Goal of the exercise: The output should be identical to the entries that follow.

Stored data

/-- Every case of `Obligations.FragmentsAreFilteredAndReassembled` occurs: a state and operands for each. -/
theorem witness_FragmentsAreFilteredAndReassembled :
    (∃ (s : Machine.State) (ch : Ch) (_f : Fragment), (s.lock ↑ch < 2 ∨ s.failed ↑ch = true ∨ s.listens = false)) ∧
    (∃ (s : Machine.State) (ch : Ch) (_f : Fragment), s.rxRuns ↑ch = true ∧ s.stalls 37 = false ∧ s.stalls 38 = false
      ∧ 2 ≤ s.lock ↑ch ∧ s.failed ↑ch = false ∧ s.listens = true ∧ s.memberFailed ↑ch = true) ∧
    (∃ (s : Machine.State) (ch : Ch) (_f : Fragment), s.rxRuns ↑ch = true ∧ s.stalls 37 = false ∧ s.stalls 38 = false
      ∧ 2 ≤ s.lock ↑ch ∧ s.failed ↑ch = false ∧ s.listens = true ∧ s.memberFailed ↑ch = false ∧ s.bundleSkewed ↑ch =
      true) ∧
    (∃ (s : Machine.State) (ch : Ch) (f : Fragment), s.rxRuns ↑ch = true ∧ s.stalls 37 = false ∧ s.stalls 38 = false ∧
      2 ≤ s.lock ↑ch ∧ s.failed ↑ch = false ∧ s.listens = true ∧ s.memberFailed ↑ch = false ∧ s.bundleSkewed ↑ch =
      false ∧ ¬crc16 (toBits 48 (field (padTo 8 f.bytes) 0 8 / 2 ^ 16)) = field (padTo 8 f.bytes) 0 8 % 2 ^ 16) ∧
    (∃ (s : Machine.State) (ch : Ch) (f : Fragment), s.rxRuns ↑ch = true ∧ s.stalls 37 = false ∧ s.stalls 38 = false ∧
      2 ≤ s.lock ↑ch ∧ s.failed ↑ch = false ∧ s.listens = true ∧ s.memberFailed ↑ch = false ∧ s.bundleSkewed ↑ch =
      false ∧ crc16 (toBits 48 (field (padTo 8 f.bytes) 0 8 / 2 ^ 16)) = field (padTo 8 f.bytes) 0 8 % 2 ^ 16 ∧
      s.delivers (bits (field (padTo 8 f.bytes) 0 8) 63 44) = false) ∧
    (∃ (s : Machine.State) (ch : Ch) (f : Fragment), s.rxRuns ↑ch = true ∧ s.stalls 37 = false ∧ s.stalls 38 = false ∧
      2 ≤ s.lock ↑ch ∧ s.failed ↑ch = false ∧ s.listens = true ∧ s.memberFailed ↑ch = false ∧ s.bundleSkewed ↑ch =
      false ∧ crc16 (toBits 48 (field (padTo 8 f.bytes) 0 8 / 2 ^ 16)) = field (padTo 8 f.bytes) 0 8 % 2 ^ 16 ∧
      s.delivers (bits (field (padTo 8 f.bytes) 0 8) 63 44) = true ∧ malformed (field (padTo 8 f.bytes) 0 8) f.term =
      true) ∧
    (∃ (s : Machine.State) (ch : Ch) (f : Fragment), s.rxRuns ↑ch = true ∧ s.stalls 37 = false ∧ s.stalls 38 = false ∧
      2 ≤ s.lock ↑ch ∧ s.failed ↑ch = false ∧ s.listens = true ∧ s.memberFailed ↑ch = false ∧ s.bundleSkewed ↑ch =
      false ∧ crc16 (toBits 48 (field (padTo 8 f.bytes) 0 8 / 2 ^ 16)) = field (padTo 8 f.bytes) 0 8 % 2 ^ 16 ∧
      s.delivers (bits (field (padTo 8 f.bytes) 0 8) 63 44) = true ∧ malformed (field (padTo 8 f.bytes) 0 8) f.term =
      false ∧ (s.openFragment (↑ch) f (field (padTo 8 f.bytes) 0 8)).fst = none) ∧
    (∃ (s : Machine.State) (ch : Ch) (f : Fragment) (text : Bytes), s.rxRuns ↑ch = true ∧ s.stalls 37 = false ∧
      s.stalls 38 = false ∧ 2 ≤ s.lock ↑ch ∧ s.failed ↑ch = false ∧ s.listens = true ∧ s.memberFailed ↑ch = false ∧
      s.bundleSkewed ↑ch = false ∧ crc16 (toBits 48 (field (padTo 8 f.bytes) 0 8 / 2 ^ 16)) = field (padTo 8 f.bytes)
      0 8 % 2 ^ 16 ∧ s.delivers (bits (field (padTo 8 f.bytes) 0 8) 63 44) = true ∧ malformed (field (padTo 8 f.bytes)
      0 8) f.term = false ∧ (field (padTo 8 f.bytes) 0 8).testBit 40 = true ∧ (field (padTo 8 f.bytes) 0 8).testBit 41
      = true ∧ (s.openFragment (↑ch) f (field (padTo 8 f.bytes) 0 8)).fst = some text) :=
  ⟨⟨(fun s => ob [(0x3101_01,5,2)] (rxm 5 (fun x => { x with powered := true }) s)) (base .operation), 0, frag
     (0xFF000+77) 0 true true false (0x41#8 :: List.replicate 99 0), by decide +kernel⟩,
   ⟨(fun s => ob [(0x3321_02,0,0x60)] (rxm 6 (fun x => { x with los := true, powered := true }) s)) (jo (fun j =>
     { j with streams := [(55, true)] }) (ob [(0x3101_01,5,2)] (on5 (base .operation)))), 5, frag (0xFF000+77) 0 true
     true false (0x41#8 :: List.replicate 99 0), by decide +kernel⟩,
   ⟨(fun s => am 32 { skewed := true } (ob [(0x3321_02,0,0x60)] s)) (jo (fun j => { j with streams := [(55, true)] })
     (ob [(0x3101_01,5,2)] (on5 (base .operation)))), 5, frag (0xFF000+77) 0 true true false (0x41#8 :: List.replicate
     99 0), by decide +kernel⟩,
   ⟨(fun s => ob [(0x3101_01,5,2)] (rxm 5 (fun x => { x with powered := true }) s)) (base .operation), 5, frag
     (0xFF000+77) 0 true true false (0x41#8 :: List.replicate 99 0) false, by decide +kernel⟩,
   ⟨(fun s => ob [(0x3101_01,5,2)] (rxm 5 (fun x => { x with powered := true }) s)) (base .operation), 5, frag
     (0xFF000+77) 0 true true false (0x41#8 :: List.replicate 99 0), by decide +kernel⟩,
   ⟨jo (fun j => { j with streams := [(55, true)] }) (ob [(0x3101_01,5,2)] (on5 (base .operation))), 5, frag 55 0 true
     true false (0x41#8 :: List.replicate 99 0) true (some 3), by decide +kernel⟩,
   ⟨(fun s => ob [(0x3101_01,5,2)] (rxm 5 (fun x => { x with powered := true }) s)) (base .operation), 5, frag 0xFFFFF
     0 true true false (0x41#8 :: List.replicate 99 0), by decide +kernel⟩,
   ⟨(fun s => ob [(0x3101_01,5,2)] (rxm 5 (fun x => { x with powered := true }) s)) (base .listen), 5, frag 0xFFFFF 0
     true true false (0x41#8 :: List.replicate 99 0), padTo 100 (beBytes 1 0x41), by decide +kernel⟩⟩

Answer:
/-- Every case of `Obligations.FragmentsAreFilteredAndReassembled` occurs: a state and operands for each. -/
theorem witness_FragmentsAreFilteredAndReassembled :
    (∃ (s : Machine.State) (ch : Ch) (_f : Fragment), (s.lock ↑ch < 2 ∨ s.failed ↑ch = true ∨ s.listens = false)) ∧
    (∃ (s : Machine.State) (ch : Ch) (_f : Fragment), s.rxRuns ↑ch = true ∧ s.stalls 37 = false ∧ s.stalls 38 = false
      ∧ 2 ≤ s.lock ↑ch ∧ s.failed ↑ch = false ∧ s.listens = true ∧ s.memberFailed ↑ch = true) ∧
    (∃ (s : Machine.State) (ch : Ch) (_f : Fragment), s.rxRuns ↑ch = true ∧ s.stalls 37 = false ∧ s.stalls 38 = false
      ∧ 2 ≤ s.lock ↑ch ∧ s.failed ↑ch = false ∧ s.listens = true ∧ s.memberFailed ↑ch = false ∧ s.bundleSkewed ↑ch =
      true) ∧
    (∃ (s : Machine.State) (ch : Ch) (f : Fragment), s.rxRuns ↑ch = true ∧ s.stalls 37 = false ∧ s.stalls 38 = false ∧
      2 ≤ s.lock ↑ch ∧ s.failed ↑ch = false ∧ s.listens = true ∧ s.memberFailed ↑ch = false ∧ s.bundleSkewed ↑ch =
      false ∧ ¬crc16 (toBits 48 (field (padTo 8 f.bytes) 0 8 / 2 ^ 16)) = field (padTo 8 f.bytes) 0 8 % 2 ^ 16) ∧
    (∃ (s : Machine.State) (ch : Ch) (f : Fragment), s.rxRuns ↑ch = true ∧ s.stalls 37 = false ∧ s.stalls 38 = false ∧
      2 ≤ s.lock ↑ch ∧ s.failed ↑ch = false ∧ s.listens = true ∧ s.memberFailed ↑ch = false ∧ s.bundleSkewed ↑ch =
      false ∧ crc16 (toBits 48 (field (padTo 8 f.bytes) 0 8 / 2 ^ 16)) = field (padTo 8 f.bytes) 0 8 % 2 ^ 16 ∧
      s.delivers (bits (field (padTo 8 f.bytes) 0 8) 63 44) = false) ∧
    (∃ (s : Machine.State) (ch : Ch) (f : Fragment), s.rxRuns ↑ch = true ∧ s.stalls 37 = false ∧ s.stalls 38 = false ∧
      2 ≤ s.lock ↑ch ∧ s.failed ↑ch = false ∧ s.listens = true ∧ s.memberFailed ↑ch = false ∧ s.bundleSkewed ↑ch =
      false ∧ crc16 (toBits 48 (field (padTo 8 f.bytes) 0 8 / 2 ^ 16)) = field (padTo 8 f.bytes) 0 8 % 2 ^ 16 ∧
      s.delivers (bits (field (padTo 8 f.bytes) 0 8) 63 44) = true ∧ malformed (field (padTo 8 f.bytes) 0 8) f.term =
      true) ∧
    (∃ (s : Machine.State) (ch : Ch) (f : Fragment), s.rxRuns ↑ch = true ∧ s.stalls 37 = false ∧ s.stalls 38 = false ∧
      2 ≤ s.lock ↑ch ∧ s.failed ↑ch = false ∧ s.listens = true ∧ s.memberFailed ↑ch = false ∧ s.bundleSkewed ↑ch =
      false ∧ crc16 (toBits 48 (field (padTo 8 f.bytes) 0 8 / 2 ^ 16)) = field (padTo 8 f.bytes) 0 8 % 2 ^ 16 ∧
      s.delivers (bits (field (padTo 8 f.bytes) 0 8) 63 44) = true ∧ malformed (field (padTo 8 f.bytes) 0 8) f.term =
      false ∧ (s.openFragment (↑ch) f (field (padTo 8 f.bytes) 0 8)).fst = none) ∧
    (∃ (s : Machine.State) (ch : Ch) (f : Fragment) (text : Bytes), s.rxRuns ↑ch = true ∧ s.stalls 37 = false ∧
      s.stalls 38 = false ∧ 2 ≤ s.lock ↑ch ∧ s.failed ↑ch = false ∧ s.listens = true ∧ s.memberFailed ↑ch = false ∧
      s.bundleSkewed ↑ch = false ∧ crc16 (toBits 48 (field (padTo 8 f.bytes) 0 8 / 2 ^ 16)) = field (padTo 8 f.bytes)
      0 8 % 2 ^ 16 ∧ s.delivers (bits (field (padTo 8 f.bytes) 0 8) 63 44) = true ∧ malformed (field (padTo 8 f.bytes)
      0 8) f.term = false ∧ (field (padTo 8 f.bytes) 0 8).testBit 40 = true ∧ (field (padTo 8 f.bytes) 0 8).testBit 41
      = true ∧ (s.openFragment (↑ch) f (field (padTo 8 f.bytes) 0 8)).fst = some text) :=
  ⟨⟨(fun s => ob [(0x3101_01,5,2)] (rxm 5 (fun x => { x with powered := true }) s)) (base .operation), 0, frag
     (0xFF000+77) 0 true true false (0x41#8 :: List.replicate 99 0), by decide +kernel⟩,
   ⟨(fun s => ob [(0x3321_02,0,0x60)] (rxm 6 (fun x => { x with los := true, powered := true }) s)) (jo (fun j =>
     { j with streams := [(55, true)] }) (ob [(0x3101_01,5,2)] (on5 (base .operation)))), 5, frag (0xFF000+77) 0 true
     true false (0x41#8 :: List.replicate 99 0), by decide +kernel⟩,
   ⟨(fun s => am 32 { skewed := true } (ob [(0x3321_02,0,0x60)] s)) (jo (fun j => { j with streams := [(55, true)] })
     (ob [(0x3101_01,5,2)] (on5 (base .operation)))), 5, frag (0xFF000+77) 0 true true false (0x41#8 :: List.replicate
     99 0), by decide +kernel⟩,
   ⟨(fun s => ob [(0x3101_01,5,2)] (rxm 5 (fun x => { x with powered := true }) s)) (base .operation), 5, frag
     (0xFF000+77) 0 true true false (0x41#8 :: List.replicate 99 0) false, by decide +kernel⟩,
   ⟨(fun s => ob [(0x3101_01,5,2)] (rxm 5 (fun x => { x with powered := true }) s)) (base .operation), 5, frag
     (0xFF000+77) 0 true true false (0x41#8 :: List.replicate 99 0), by decide +kernel⟩,
   ⟨jo (fun j => { j with streams := [(55, true)] }) (ob [(0x3101_01,5,2)] (on5 (base .operation))), 5, frag 55 0 true
     true false (0x41#8 :: List.replicate 99 0) true (some 3), by decide +kernel⟩,
   ⟨(fun s => ob [(0x3101_01,5,2)] (rxm 5 (fun x => { x with powered := true }) s)) (base .operation), 5, frag 0xFFFFF
     0 true true false (0x41#8 :: List.replicate 99 0), by decide +kernel⟩,
   ⟨(fun s => ob [(0x3101_01,5,2)] (rxm 5 (fun x => { x with powered := true }) s)) (base .listen), 5, frag 0xFFFFF 0
     true true false (0x41#8 :: List.replicate 99 0), padTo 100 (beBytes 1 0x41), by decide +kernel⟩⟩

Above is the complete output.